▶ _GIVEN RECORDS_:
-- ==== Sys2Proof/Laws/KeepPower.lean ====
section
/-! SUPPORT. The operations of Machine/Power.lean break nothing (Laws/Keeps.lean). -/

namespace Sys2Proof.Machine

theorem State.clearSlot_keeps {s0 : State} {s : State} (ks : Keeps s0 s) : Keeps s0 (State.clearSlot s) := by
  unfold State.clearSlot
  with_reducible repeat' (first | assumption | (extract_lets +onlyGivenNames x; refine Keeps.have (Q := Keeps s0 x) ?_ ?_; dsimp -zeta -iota only [x]; clear x; rotate_left; clear_value x; revert x; intro _ _) | (extract_lets +onlyGivenNames x; clear_value x; revert x; intro _) | apply State.setFld_keeps | (simp -zeta -iota only [Keeps.mk_iff]; apply KeepsMk.of (h1 := by simp) (h2 := by simp) (h3 := by simp)))

theorem State.mctpPower_keeps {s0 : State} {s : State} {off : Bool} (ks : Keeps s0 s) : Keeps s0 (State.mctpPower s off) := by
  unfold State.mctpPower
  with_reducible repeat' (first | assumption | intro _ | (extract_lets +onlyGivenNames x; clear_value x; revert x; intro _) | apply Keeps.ite | apply State.startEntry_keeps | apply State.placeSlot_keeps | apply State.emit_keeps | split)

theorem State.loseBank15_keeps {s0 : State} {s : State} (ks : Keeps s0 s) : Keeps s0 (State.loseBank15 s) := by
  unfold State.loseBank15
  with_reducible repeat' (first | assumption | intro _ | (extract_lets +onlyGivenNames x; refine Keeps.have (Q := Keeps s0 x) ?_ ?_; dsimp -zeta -iota only [x]; clear x; rotate_left; clear_value x; revert x; intro _ _) | (extract_lets +onlyGivenNames x; refine Keeps.isFun x ?_; dsimp -zeta -iota only [x]; clear x) | apply State.closeRecord_keeps | apply State.each_keeps | (simp -zeta -iota only [Keeps.mk_iff]; apply KeepsMk.ofDrop (h1 := by simp) (h2 := by simp) (h3 := by simp)))

theorem State.loseCounters_keeps {s0 : State} {s : State} (ks : Keeps s0 s) : Keeps s0 (State.loseCounters s) := by
  unfold State.loseCounters
  with_reducible repeat' (first | assumption | intro _ | (extract_lets +onlyGivenNames x; refine Keeps.have (Q := Keeps s0 x) ?_ ?_; dsimp -zeta -iota only [x]; clear x; rotate_left; clear_value x; revert x; intro _ _) | apply State.setFld_keeps | apply State.each_keeps)

theorem State.writeBackAll_keeps {s0 : State} {s : State} (ks : Keeps s0 s) : Keeps s0 (State.writeBackAll s) := by
  unfold State.writeBackAll
  with_reducible repeat' (first | assumption | intro _ | (extract_lets +onlyGivenNames x; refine Keeps.have (Q := Keeps s0 x) ?_ ?_; dsimp -zeta -iota only [x]; clear x; rotate_left; clear_value x; revert x; intro _ _) | apply State.writeMeta_keeps | apply State.updProt_keeps | apply State.each_keeps | (simp -zeta -iota only [Keeps.mk_iff]; apply KeepsMk.of (h1 := by simp) (h2 := by simp) (h3 := by simp)))

theorem State.sleepDone_keeps {s0 : State} {s : State} (ks : Keeps s0 s) : Keeps s0 (State.sleepDone s) := by
  unfold State.sleepDone
  with_reducible repeat' (first | assumption | intro _ | (extract_lets +onlyGivenNames x; refine Keeps.have (Q := Keeps s0 x) ?_ ?_; dsimp -zeta -iota only [x]; clear x; rotate_left; clear_value x; revert x; intro _ _) | (extract_lets +onlyGivenNames x; refine Keeps.isFun x ?_; dsimp -zeta -iota only [x]; clear x) | (extract_lets +onlyGivenNames x; clear_value x; revert x; intro _) | apply Keeps.ite | apply State.discardRequest_keeps | apply State.startEntry_keeps | apply State.writeBackAll_keeps | apply State.setFld_keeps | apply State.loseCounters_keeps | apply State.startExit_keeps | apply State.clearSlot_keeps | apply State.flushAll_keeps | apply State.loseBank15_keeps | (simp -zeta -iota only [Keeps.mk_iff]; apply KeepsMk.of (h1 := by simp) (h2 := by simp) (h3 := by simp)) | split)

theorem State.offDone_keeps {s0 : State} {s : State} (ks : Keeps s0 s) : Keeps s0 (State.offDone s) := by
  unfold State.offDone
  with_reducible repeat' (first | assumption | intro _ | (extract_lets +onlyGivenNames x; refine Keeps.have (Q := Keeps s0 x) ?_ ?_; dsimp -zeta -iota only [x]; clear x; rotate_left; clear_value x; revert x; intro _ _) | (extract_lets +onlyGivenNames x; clear_value x; revert x; intro _) | apply Keeps.ite | apply State.discardRequest_keeps | apply State.powerLost_keeps | apply State.flushAll_keeps | (simp -zeta -iota only [Keeps.mk_iff]; apply KeepsMk.of (h1 := by simp) (h2 := by simp) (h3 := by simp)) | split)

theorem State.wakePin_keeps {s0 : State} {s : State} (ks : Keeps s0 s) : Keeps s0 (State.wakePin s) := by
  unfold State.wakePin
  with_reducible repeat' (first | assumption | intro _ | (extract_lets +onlyGivenNames x; clear_value x; revert x; intro _) | apply Keeps.ite | apply State.wake_keeps | (simp -zeta -iota only [Keeps.mk_iff]; apply KeepsMk.of (h1 := by simp) (h2 := by simp) (h3 := by simp)))

theorem execDeepSleepEntryDone_keeps {s0 : State} {s : State} (ks : Keeps s0 s) : KeepsR s0 (execDeepSleepEntryDone s) := by
  unfold execDeepSleepEntryDone
  with_reducible repeat' (first | assumption | apply State.sleepDone_keeps | apply KeepsR.next)

theorem execOffEntryDone_keeps {s0 : State} {s : State} (ks : Keeps s0 s) : KeepsR s0 (execOffEntryDone s) := by
  unfold execOffEntryDone
  with_reducible repeat' (first | assumption | apply State.offDone_keeps | apply KeepsR.next)

theorem execMctpDeepSleep_keeps {s0 : State} {s : State} (ks : Keeps s0 s) : KeepsR s0 (execMctpDeepSleep s) := by
  unfold execMctpDeepSleep
  with_reducible repeat' (first | assumption | apply State.mctpPower_keeps | apply KeepsR.next)

theorem execMctpOff_keeps {s0 : State} {s : State} (ks : Keeps s0 s) : KeepsR s0 (execMctpOff s) := by
  unfold execMctpOff
  with_reducible repeat' (first | assumption | apply State.mctpPower_keeps | apply KeepsR.next)

theorem execMctpWake_keeps {s0 : State} {s : State} (ks : Keeps s0 s) : KeepsR s0 (execMctpWake s) := by
  unfold execMctpWake
  with_reducible repeat' (first | assumption | intro _ | apply Keeps.ite | apply State.wake_keeps | apply KeepsR.next)

theorem execWakeN_keeps {s0 : State} {s : State} (ks : Keeps s0 s) : KeepsR s0 (execWakeN s) := by
  unfold execWakeN
  with_reducible repeat' (first | assumption | apply State.wakePin_keeps | apply KeepsR.next)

▶ _THE PROBLEM_:
From the first line of the material above down to the line with "unfold State.loseBank15", output each line exactly; include both of those lines and add no others.

▶ _COMPLETED EXERCISE_:
-- ==== Sys2Proof/Laws/KeepPower.lean ====
section
/-! SUPPORT. The operations of Machine/Power.lean break nothing (Laws/Keeps.lean). -/

namespace Sys2Proof.Machine

theorem State.clearSlot_keeps {s0 : State} {s : State} (ks : Keeps s0 s) : Keeps s0 (State.clearSlot s) := by
  unfold State.clearSlot
  with_reducible repeat' (first | assumption | (extract_lets +onlyGivenNames x; refine Keeps.have (Q := Keeps s0 x) ?_ ?_; dsimp -zeta -iota only [x]; clear x; rotate_left; clear_value x; revert x; intro _ _) | (extract_lets +onlyGivenNames x; clear_value x; revert x; intro _) | apply State.setFld_keeps | (simp -zeta -iota only [Keeps.mk_iff]; apply KeepsMk.of (h1 := by simp) (h2 := by simp) (h3 := by simp)))

theorem State.mctpPower_keeps {s0 : State} {s : State} {off : Bool} (ks : Keeps s0 s) : Keeps s0 (State.mctpPower s off) := by
  unfold State.mctpPower
  with_reducible repeat' (first | assumption | intro _ | (extract_lets +onlyGivenNames x; clear_value x; revert x; intro _) | apply Keeps.ite | apply State.startEntry_keeps | apply State.placeSlot_keeps | apply State.emit_keeps | split)

theorem State.loseBank15_keeps {s0 : State} {s : State} (ks : Keeps s0 s) : Keeps s0 (State.loseBank15 s) := by
  unfold State.loseBank15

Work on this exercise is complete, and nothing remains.